▶ **Try it**:
From the line below that contains "rw [exec_lerp, (lerpCheck_none_iff" to the line that contains "exec .lerpEnc s = exec", repeat every line exactly, both ends included, and nothing else.
Records for the task START
/-- Settles O34: both writes store `stepOperand`, which is DATA modulo `2^STEP_W` under a legal `STEP_W`. -/
theorem writesOfStepAndTotalTruncateToStepW : Obligations.WritesOfStepAndTotalTruncateToStepW := by
  intro s d ⟨_, hmax⟩
  exact ⟨stepOperand s.config.stepW d, stepOperand_toNat hmax d, exec_wrStep d s, exec_wrTotal d s⟩

/-- Settles O26: the word returned is the constant 0. -/
theorem readOfCmdReturnsZero : Obligations.ReadOfCmdReturnsZero := exec_rdCmd

/-- Settles O27: the word returned is `statusWord`, whose fields cover all 32 bits. -/
theorem readOfStatusReturnsCauseAndFlags : Obligations.ReadOfStatusReturnsCauseAndFlags := by
  intro s
  exact ⟨s.status, exec_rdStatus s, statusWord_firstCause _ _, statusWord_errf _ _, statusWord_reserved _ _⟩

/-- Settles O28: each read returns its register widened by `colorWord`, which keeps the number. -/
theorem readsOfColorRegistersReturnThem : Obligations.ReadsOfColorRegistersReturnThem := by
  intro s
  exact ⟨⟨_, exec_rdStart s, colorWord_toNat _⟩, ⟨_, exec_rdEnd s, colorWord_toNat _⟩,
    ⟨_, exec_rdColor s, colorWord_toNat _⟩⟩

/-- Settles O29: each read returns its register widened by `stepWord`, which keeps the number. -/
theorem readsOfStepAndTotalReturnThem : Obligations.ReadsOfStepAndTotalReturnThem := by
  intro s
  exact ⟨⟨_, exec_rdStep s, stepWord_toNat _⟩, ⟨_, exec_rdTotal s, stepWord_toNat _⟩⟩

/-- Settles O30: each frame word is four frame bytes in a row, the lowest byte last. -/
theorem readsOfFrameWordsReturnItsBytes : Obligations.ReadsOfFrameWordsReturnItsBytes := by
  intro s
  exact ⟨⟨_, exec_rdFrame0 s, byteLanes_append _ _ _ _⟩, ⟨_, exec_rdFrame1 s, byteLanes_append _ _ _ _⟩,
    ⟨_, exec_rdFrame2 s, byteLanes_append _ _ _ _⟩⟩

/-- Settles O33: the three writes store the same `colorOperand`, whose channels come from DATA[23:0]. -/
theorem writesOfColorRegistersSetThem : Obligations.WritesOfColorRegistersSetThem := by
  intro s d
  exact ⟨colorOperand d, unpack_colorOperand d, exec_wrStart d s, exec_wrEnd d s, exec_wrColor d s⟩

/-- Settles O35: the write is `clearErrors` with the mask DATA[3:0]. -/
theorem writeOfStatusClearsTheFlagsWrittenAsOne : Obligations.WriteOfStatusClearsTheFlagsWrittenAsOne := by
  intro s d
  exact exec_wrStatus d s

end

section
/-! SUPPORT. The bytes of a frame (41_frame_encoder.md rules R141 to R143). -/

namespace Sys2Proof.Machine

/-- The header has all eight bits set, because `BRIGHTNESS` is the maximum of its field (rule R142). -/
theorem hdr_eq : hdr = 0xFF := by decide

/-- The twelve bytes of a color's frame, in the order in which they go out. -/
theorem encodeFrame_toList (c : Color) :
    (encodeFrame c).toList = [0x00, 0x00, 0x00, 0x00, 0xFF, c.b, c.g, c.r, 0xFF, 0xFF, 0xFF, 0xFF] := by
  rw [encodeFrame, hdr_eq, Vector.toList_mk]

end Sys2Proof.Machine
end

section
/-! SUPPORT. The proof of the statement about ENCODE in 41_frame_encoder.md. -/

open Sys2Proof Sys2Proof.Machine

/-- Settles O39: the frame is `encodeFrame` of COLOR's channels, and ENCODE is `encodeAndEmit`, which stores and emits it. -/
theorem encodeBuildsAndEmitsTheFrameOfColor : Obligations.EncodeBuildsAndEmitsTheFrameOfColor := by
  intro s
  exact ⟨encodeFrame (unpack s.colorReg), encodeFrame_toList _, exec_encode s⟩

end

section
/-! SUPPORT. What LERP and LERP_ENC do by the outcome of their operand checks, and the lanes of the color a LERP writes
(42_interpolator.md rules R160 to R166). -/

namespace Sys2Proof.Machine

/-- With legal operands LERP only writes COLOR (rule R165). -/
theorem exec_lerp_of_legal {s : State} (h : s.LerpOperandsLegal) :
    exec .lerp s = .next (s.writeColor s.interpolated) := by
  rw [exec_lerp, (lerpCheck_none_iff _ _).mpr h, Option.elim_none]

/-- With legal operands LERP_ENC is ENCODE in the state that LERP leads to (rule R166). -/
theorem exec_lerpEnc_of_legal {s : State} (h : s.LerpOperandsLegal) :
    exec .lerpEnc s = exec .encode (s.writeColor s.interpolated) := by
  rw [exec_lerpEnc, (lerpCheck_none_iff _ _).mpr h, Option.elim_none, exec_encode]

/-- A failed operand check ends LERP with the error record (rules R162, R165). -/
theorem exec_lerp_of_error {s : State} {c : ErrorCause} (h : lerpCheck s.stepReg s.totalReg = some c) :
    exec .lerp s = .next (s.recordError c) := by
  rw [exec_lerp, h, Option.elim_some]

/-- A failed operand check ends LERP_ENC as it ends LERP: nothing is encoded (rule R166). -/
theorem exec_lerpEnc_of_error {s : State} {c : ErrorCause} (h : lerpCheck s.stepReg s.totalReg = some c) :
    exec .lerpEnc s = .next (s.recordError c) := by
  rw [exec_lerpEnc, h, Option.elim_some]

/-- The channels of the color a LERP writes are the three blends (rule R163). -/
theorem unpack_interpolated (s : State) :
    unpack s.interpolated =
      lerpColor (unpack s.startReg) (unpack s.endReg) s.stepReg.toNat s.totalReg.toNat :=
  unpack_pack _

/-- Each 8-bit lane of the color a LERP writes is the exact blend of the same lanes of START and END (rules R160, R163). -/
theorem interpolated_lane {s : State} (h : s.stepReg.toNat ≤ s.totalReg.toNat) :
    ∀ k ∈ [0, 8, 16], (s.interpolated.extractLsb' k 8).toNat =
      ((s.startReg.extractLsb' k 8).toNat * (s.totalReg.toNat - s.stepReg.toNat) +
        (s.endReg.extractLsb' k 8).toNat * s.stepReg.toNat) / s.totalReg.toNat := by
  have hc := unpack_interpolated s
  have hb : s.interpolated.extractLsb' 0 8 = lerp8 _ _ _ _ := congrArg Color.b hc
  have hg : s.interpolated.extractLsb' 8 8 = lerp8 _ _ _ _ := congrArg Color.g hc
  have hr : s.interpolated.extractLsb' 16 8 = lerp8 _ _ _ _ := congrArg Color.r hc
  simp only [List.forall_mem_cons]
  refine ⟨?_, ?_, ?_, nofun⟩
  · rw [hb, lerp8_toNat _ _ _ _ h]; rfl
  · rw [hg, lerp8_toNat _ _ _ _ h]; rfl
  · rw [hr, lerp8_toNat _ _ _ _ h]; rfl

end Sys2Proof.Machine
end

section
/-! SUPPORT. The proofs of the statements about LERP, LERP_ENC and NOP in 42_interpolator.md. -/

open Sys2Proof Sys2Proof.Machine

/-- Settles O40: the cases of the statement are the outcomes of the operand checks, and each lane written is `lerp8`, whose
quotient fits a byte. -/
theorem lerpWritesTheExactBlendOrRecordsAnError : Obligations.LerpWritesTheExactBlendOrRecordsAnError := by
  intro s
  refine ⟨fun hT hle => ?_, fun hT => ?_, fun hT hlt => ?_⟩
  · exact ⟨s.interpolated, exec_lerp_of_legal ⟨hT, hle⟩, interpolated_lane hle⟩
  · exact exec_lerp_of_error ((lerpCheck_totalZero_iff _ _).mpr hT)
  · exact exec_lerp_of_error ((lerpCheck_stepRange_iff _ _).mpr ⟨hT, hlt⟩)

/-- Settles O42: with legal operands LERP_ENC is ENCODE after LERP's write of COLOR; otherwise it ends at the same check as
LERP. -/
theorem lerpEncIsLerpThenEncode : Obligations.LerpEncIsLerpThenEncode := by
  intro s
  refine ⟨fun hlegal => ?_, fun hT => ?_, fun hT hlt => ?_⟩
  · have henc := exec_lerpEnc_of_legal hlegal
    exact ⟨s.interpolated, encodeFrame (unpack s.interpolated), exec_lerp_of_legal hlegal, henc.symm,
      encodeFrame_toList _, interpolated_lane hlegal.2, henc.trans (exec_encode _)⟩
  · exact exec_lerpEnc_of_error ((lerpCheck_totalZero_iff _ _).mpr hT)
  · exact exec_lerpEnc_of_error ((lerpCheck_stepRange_iff _ _).mpr ⟨hT, hlt⟩)

/-- Settles O38: NOP answers the state it was given. -/
theorem nopChangesNothing : Obligations.NopChangesNothing := exec_nop

end

section
/-! SUPPORT. What a step does to the error flags and FIRST_CAUSE, by its input (60_exceptions.md rules R205, R206, R209),
and the conditions of rule R207 on an access word. -/

namespace Sys2Proof

/-- Rule R207's condition for `BAD_ACCESS`: among the words of the right shape at a register's offset, a write from 0x20 on
is a write to FRAME. -/
theorem decode_eq_badAccess_iff_readOnly_above (haw : Haw) :
    decode haw = .error .badAccess ↔
      haw.sz ≠ 0b10#2 ∨ haw.off.extractLsb' 0 2 ≠ 0b00#2 ∨ haw.off = 0x1C#8 ∨ 0x2C ≤ haw.off.toNat ∨
        (haw.we = true ∧ 0x20 ≤ haw.off.toNat) := by
  have hframe : ∀ off : Byte, off.extractLsb' 0 2 = 0b00#2 → ¬ 0x2C ≤ off.toNat →
      ((off = 0x20#8 ∨ off = 0x24#8 ∨ off = 0x28#8) ↔ 0x20 ≤ off.toNat) := by decide
  have := hframe haw.off
  rw [decode_eq_badAccess_iff]
  tauto

/-- No read is a LERP or LERP_ENC. -/
theorem decodeRead_ne_lerp (r : Reg) : decodeRead r ≠ .lerp ∧ decodeRead r ≠ .lerpEnc := by
  cases r <;> decide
Records for the task END
▶ **Problem solution**:
  rw [exec_lerp, (lerpCheck_none_iff _ _).mpr h, Option.elim_none]

/-- With legal operands LERP_ENC is ENCODE in the state that LERP leads to (rule R166). -/
theorem exec_lerpEnc_of_legal {s : State} (h : s.LerpOperandsLegal) :
    exec .lerpEnc s = exec .encode (s.writeColor s.interpolated) := by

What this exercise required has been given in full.